Valvano L, Tassetti V, Vix M, Hirezi F, Sanchez-Guerra F, Marescaux J
Istituto di Chirurgia d'Urgenza, Digestiva ed Endocrina dell'Ospedale Universitario di Strasburgo, Francia.
Ann Ital Chir. 1997 May-Jun;68(3):315-9; discussion 319-20.
The purpose of this study is to evaluate the sequential endoscopic-laparoscopic approach for clearance of common bile duct (CBD) and removal of gallbladder in patients with simultaneous cholecystolithiasis and choledocholithiasis. A data base of 990 patients undergoing Laparoscopic Cholecystectomy (LC) was compiled during an 5 years period. 88 patients were suspected of having CBD stones based upon clinical, biological and ultrasound evidence. The CBD cannulation rate was 93% (82/88). CBD stones were found in 43 patients (49%). The stones were removed preoperatively by Endoscopic Sphincterotomy (ES) in 37 patients of these 43 cases (86%). LC was performed in all patients after endoscopic retrograde cholangiopancreatography (ERCP). This treatment had showed no mortality and a morbidity of 14%. Efficacy of this sequential method of treatment of LVBP was 86%. With inclusion of laparoscopic extractions, the efficacy rate was 91%. The rate of residual stones was 1% (1/88). Experience with ERCP and ES before LC has been growing. ERCP-SE in the treatment of choice to clear the CBD before LC in high risk elderly patients (26) as well as in complicated stones. However, in this era of laparoscopic surgery, CBD stone can be removed laparoscopically in specialized centres with the advantage of a non-invasive single procedure for the patient. Laparoscopic CBD desobstruction and ES are not opposite but complementary. Preoperative ERCP and ES should be reserved for patients with serious illness. All other patients should be managed laparoscopically; in this case the future of sequential treatment resides in a one step-approach: preoperative ERCP if cholangiography is positive.

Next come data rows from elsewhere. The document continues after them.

/-- A host write keeps a digest unless it is an accepted `START` (R182). -/
theorem hostWrite_keeps_digest {i : Instr} (hi : isHostWrite i = true) {s t : State} (h : exec i s = .next t) :
    (t.done = s.done ∧ t.dig = s.dig) ∨
      (i = .start ∧ s.err = false ∧ s.busy = false ∧ s.len.toNat < 2 ^ 61 ∧ s.len.toNat ≤ s.cap.toNat) := by
  rcases of_hostWrite_next hi h with ⟨-, rfl⟩ | ⟨-, c, -, rfl⟩ | ⟨he, hb, acc⟩
  · exact .inl ⟨rfl, rfl⟩
  · exact .inl ⟨rfl, rfl⟩
  · rcases acc with ⟨rfl, hl, hc, -⟩ | ⟨-, -, rfl⟩ | ⟨-, -, rfl⟩ | ⟨d, -, rfl⟩ | ⟨a, v, -, -, rfl⟩
    · exact .inr ⟨rfl, he, hb, hl, hc⟩
    · exact .inl ⟨rfl, rfl⟩
    · exact .inl ⟨beginRenderMsg_done s, beginRenderMsg_dig s⟩
    · exact .inl ⟨rfl, rfl⟩
    · exact .inl ⟨rfl, rfl⟩

/-- Settles O30: neither agent writes `DONE` or `DIG` then, but for an accepted `START`. -/
theorem digestIsStable : Obligations.DigestIsStable := by
  intro s t inv hd h
  obtain ⟨es, hcore | ⟨r, hin, hw, hexec⟩ | hreset | hsame⟩ := of_step_next h
  · have hkeep := coreTurn_keeps_digest (inv.popInbox es) hd hcore
    exact .inl hkeep
  · rcases hostWrite_keeps_digest hw hexec with ⟨hdone, hdig⟩ | ⟨hstart, hopen⟩
    · exact .inl ⟨hdone.trans hd, hdig⟩
    · exact .inr (.inl ⟨r, es, hin, hstart, hopen⟩)
  · exact .inr (.inr ⟨es, hreset⟩)
  · rw [hsame]
    exact .inl ⟨hd, rfl⟩

/-! ### The transitions of the phase (R183) -/

/-- The transitions of R183's table that the host makes, in an idle block, or none. -/
def hostTransition (s t : State) : Prop :=
  t.ph = s.ph ∨ (s.ph = .idle ∧ t.ph = .load ∧ t.blk = 0 ∧ t.rnd = 0) ∨ (s.ph = .idle ∧ t.ph = .render ∧ t.hcnt = 0)

/-- The transitions of R183's table that the core makes, or none. -/
def coreTransition (s t : State) : Prop :=
  t.ph = s.ph ∨
  (s.ph = .load ∧ t.ph = .copy) ∨
  (s.ph = .copy ∧ t.ph = .round ∧ t.rnd = 0) ∨
  (s.ph = .round ∧ t.ph = .addback ∧ s.rnd = 63 ∧ t.rnd = 0) ∨
  (s.ph = .addback ∧ t.ph = .load ∧ s.blk.toNat + 1 < nblk s.len.toNat ∧ t.blk = s.blk + 1) ∨
  (s.ph = .addback ∧ t.ph = .serial ∧ s.blk.toNat + 1 = nblk s.len.toNat ∧ t.blk = s.blk + 1) ∨
  (s.ph = .serial ∧ t.ph = .idle) ∨
  (s.ph = .render ∧ t.ph = .idle ∧ 2 * (s.hcnt.toNat + 1) = s.hlen.toNat ∧ t.hcnt = s.hcnt + 1)

theorem beginRenderMsg_phase (s : State) :
    (beginRenderMsg s).ph = s.ph ∨ ((beginRenderMsg s).ph = .render ∧ (beginRenderMsg s).hcnt = 0) := by
  unfold beginRenderMsg
  split
  · exact .inl rfl
  · exact .inr ⟨rfl, rfl⟩

/-- Only an accepted command changes the phase, and it is accepted in an idle block only (R30, R182, R213, R214). -/
theorem hostWrite_transition {i : Instr} (hi : isHostWrite i = true) {s t : State} (inv : BlockInv s)
    (h : exec i s = .next t) : hostTransition s t := by
  rcases of_hostWrite_next hi h with ⟨-, rfl⟩ | ⟨-, c, -, rfl⟩ | ⟨-, hb, acc⟩
  · exact .inl rfl
  · exact .inl rfl
  · have hp := inv.idle_of_not_busy hb
    rcases acc with ⟨-, -, -, rfl⟩ | ⟨-, -, rfl⟩ | ⟨-, -, rfl⟩ | ⟨d, -, rfl⟩ | ⟨a, v, -, -, rfl⟩
    · exact .inr (.inl ⟨hp, rfl, rfl, rfl⟩)
    · exact .inr (.inr ⟨hp, rfl, rfl⟩)
    · exact (beginRenderMsg_phase s).imp_right fun hrender => .inr ⟨hp, hrender⟩
    · exact .inl rfl
    · exact .inl rfl

/-- The last block is followed by `SERIAL`, every other one by the next block (R159). -/
theorem addback_transition {s t : State} (inv : BlockInv s) (hp : s.ph = .addback) (h : execAddback s = .next t) :
    coreTransition s t := by
  have hlt := inv.block_lt (.inr (.inr (.inr hp)))
  cases h
  by_cases hlast : s.blk.toNat + 1 = nblk s.len.toNat
  · simp [coreTransition, hp, hlast]
  · have hmore : s.blk.toNat + 1 < nblk s.len.toNat := by omega
    simp [coreTransition, hp, hlast, hmore]

/-- A turn of the core makes the transition of its phase. -/
theorem coreTurn_transition {s t : State} (inv : BlockInv s) (h : coreTurn s = .next t) : coreTransition s t := by
  have hturn := h
  rw [coreTurn_eq] at h
  split at h
  · cases h
    exact .inl rfl
  · next hp =>
    obtain ⟨-, -, rfl⟩ := of_execLoadblk_next h
    simp [coreTransition, hp]
  · next hp =>
    cases h
    simp [coreTransition, hp]
  · next hp =>
    rw [coreTurn_round hp] at hturn
    cases hturn
    rcases advanceRound_cases s.rnd { s with w := roundEquation s.m s.rnd s.w } with ⟨hlast, e⟩ | ⟨-, e⟩ <;> rw [e]
    · simp [coreTransition, hp, hlast]
    · exact .inl rfl
  · next hp => exact addback_transition inv hp h
  · next hp =>
    cases h
    simp [coreTransition, hp]
  · next hp =>
    obtain ⟨v, -, -, rfl⟩ := of_execRstep_next h
    rcases renderByte_cases v s with ⟨hend, e⟩ | ⟨-, e⟩ <;> rw [e]
    · simp [coreTransition, hp, hend]
    · exact .inl rfl

/-- Settles O57: the host makes the transitions out of `IDLE` but for `RESET`, the core all the others. -/
theorem phaseTransitions : Obligations.PhaseTransitions := by
  intro s t inv h hreset
  obtain ⟨es, hcore | ⟨r, -, hw, hexec⟩ | hsig | hsame⟩ := of_step_next h
  · have hmove := coreTurn_transition (inv.popInbox es) hcore
    exact hmove.imp_right fun hmove => .inr (.inr hmove)
  · rcases hostWrite_transition hw (inv.popInbox es) hexec with hph | hload | hrender
    · exact .inl hph
    · exact .inr (.inl hload)
    · exact .inr (.inr (.inl hrender))
  · exact absurd hsig (hreset es)
  · rw [hsame]
    exact .inl rfl

end Sys2Proof.Machine

namespace Sys2Proof.Machine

本研究的目的是评估序贯性内镜-腹腔镜方法在同时患有胆囊结石和胆总管结石的患者中清除胆总管(CBD)及切除胆囊的效果。在5年期间收集了990例行腹腔镜胆囊切除术(LC)患者的数据库。基于临床、生物学和超声证据,88例患者被怀疑患有胆总管结石。胆总管插管率为93%(82/88)。43例患者(49%)发现胆总管结石。在这43例患者中的37例(86%)术前通过内镜括约肌切开术(ES)取出结石。所有患者在进行内镜逆行胰胆管造影(ERCP)后均行LC。该治疗无死亡病例,发病率为14%。这种序贯治疗方法治疗左心室后负荷增加的疗效为86%。加上腹腔镜取石,有效率为91%。残余结石率为1%(1/88)。在LC前进行ERCP和ES的经验不断增加。ERCP-SE是在高危老年患者(26例)以及复杂结石患者中在LC前清除CBD的首选治疗方法。然而,在这个腹腔镜手术时代,在专业中心可以通过腹腔镜取出胆总管结石,对患者来说具有单一非侵入性手术的优势。腹腔镜胆总管疏通术和ES并非相互对立而是互补的。术前ERCP和ES应保留给病情严重的患者。所有其他患者应采用腹腔镜治疗;在这种情况下,序贯治疗的未来在于一步法:如果胆管造影阳性则进行术前ERCP。